Material supplied: Begin
-- ==== Sys2Proof/Certificates/Slice0/Obligations.lean ====
section
/-! DEFINITION. The statements for the provers, from the numbered rules of the spec. -/

open Sys2Proof Sys2Proof.Machine

namespace Sys2Proof.Claims

/-- The next event is a host write of `v` at offset `off`. -/
def NextWrites (off : Nat) (v : Word) (s : State) : Prop := ∃ rest, s.todo = .access (.write off 4 v) :: rest

/-- The next event is a cycle with `rst_n = 0`. -/
def NextResets (s : State) : Prop := ∃ a rest, s.todo = .resetCycle a :: rest

/-- The next step commits the command in flight, whose record is `p`: it is the engine's last step, or its
timeless step, which a core with no event to come takes too (R81; log entry 3). -/
def NextCommits (s : State) (p : Pending) : Prop :=
  s.pend = some p ∧
    (s.todo = [] ∨ (∃ rest, s.todo = .engineFinish :: rest) ∨ (p.left = 1 ∧ ∃ rest, s.todo = .engineStep :: rest))

/-- The error code a command word ends with, `none` if it passes its checks: the table of R203 on the bits of
the word, with the fields of R70 as arithmetic. -/
def firstError (v : Word) (rksValid : Bool) : Option (BitVec 4) :=
  let op := v.toNat % 16
  let klen := v.toNat / 2 ^ 8 % 64
  let blen := v.toNat / 2 ^ 16 % 64
  let xlen := v.toNat / 2 ^ 24 % 64
  if v &&& 0xC0C0C0F0#32 ≠ 0 then some 5
  else if op = 1 then (if klen ≠ 16 then some 1 else none)
  else if op = 2 then (if blen ≠ 16 then some 2 else if rksValid = false then some 4 else none)
  else if op = 3 then (if klen ≠ 16 then some 1 else if xlen ≠ 16 then some 2 else if blen ≠ 16 then some 2 else none)
  else if op = 4 then (if xlen ≠ 32 then some 3 else if klen ≠ 16 then some 1 else none)
  else some 5

/-- The operation of a legal command word (R74). -/
def opOfWord (v : Word) : Op :=
  if v.toNat % 16 = 1 then .expandKey
  else if v.toNat % 16 = 2 then .encryptBlock
  else if v.toNat % 16 = 3 then .randEncrypt
  else .randDecrypt

/-- The state of a command that has just passed its checks (R78). -/
def started (op : Op) (v : Word) (key : Vector Word 4) (s : State) : State :=
  { s with
    cmd := v, key := key,
    status := { s.status with busy := true, done := false, errcode := 0 },
    pend := some { op := op, word := v, snap := snapshot s, left := latency op } }

/-- The state of a command that has just failed with a code (R79, R201). -/
def failed (code : BitVec 4) (v : Word) (s : State) : State :=
  { s with cmd := v, status := { s.status with busy := false, done := true, errcode := code } }

/-- The state after the commit of a command, less its results (R82). -/
def completed (s : State) : State :=
  { s with pend := none, status := { s.status with busy := false, done := true } }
Material supplied: End
Output only an exact transcription of the lines above from the one with "a cycle with" up to and including the one with "errcode := 0".

— Your solution —
/-- The next event is a cycle with `rst_n = 0`. -/
def NextResets (s : State) : Prop := ∃ a rest, s.todo = .resetCycle a :: rest

/-- The next step commits the command in flight, whose record is `p`: it is the engine's last step, or its
timeless step, which a core with no event to come takes too (R81; log entry 3). -/
def NextCommits (s : State) (p : Pending) : Prop :=
  s.pend = some p ∧
    (s.todo = [] ∨ (∃ rest, s.todo = .engineFinish :: rest) ∨ (p.left = 1 ∧ ∃ rest, s.todo = .engineStep :: rest))

/-- The error code a command word ends with, `none` if it passes its checks: the table of R203 on the bits of
the word, with the fields of R70 as arithmetic. -/
def firstError (v : Word) (rksValid : Bool) : Option (BitVec 4) :=
  let op := v.toNat % 16
  let klen := v.toNat / 2 ^ 8 % 64
  let blen := v.toNat / 2 ^ 16 % 64
  let xlen := v.toNat / 2 ^ 24 % 64
  if v &&& 0xC0C0C0F0#32 ≠ 0 then some 5
  else if op = 1 then (if klen ≠ 16 then some 1 else none)
  else if op = 2 then (if blen ≠ 16 then some 2 else if rksValid = false then some 4 else none)
  else if op = 3 then (if klen ≠ 16 then some 1 else if xlen ≠ 16 then some 2 else if blen ≠ 16 then some 2 else none)
  else if op = 4 then (if xlen ≠ 32 then some 3 else if klen ≠ 16 then some 1 else none)
  else some 5

/-- The operation of a legal command word (R74). -/
def opOfWord (v : Word) : Op :=
  if v.toNat % 16 = 1 then .expandKey
  else if v.toNat % 16 = 2 then .encryptBlock
  else if v.toNat % 16 = 3 then .randEncrypt
  else .randDecrypt

/-- The state of a command that has just passed its checks (R78). -/
def started (op : Op) (v : Word) (key : Vector Word 4) (s : State) : State :=
  { s with
    cmd := v, key := key,
    status := { s.status with busy := true, done := false, errcode := 0 },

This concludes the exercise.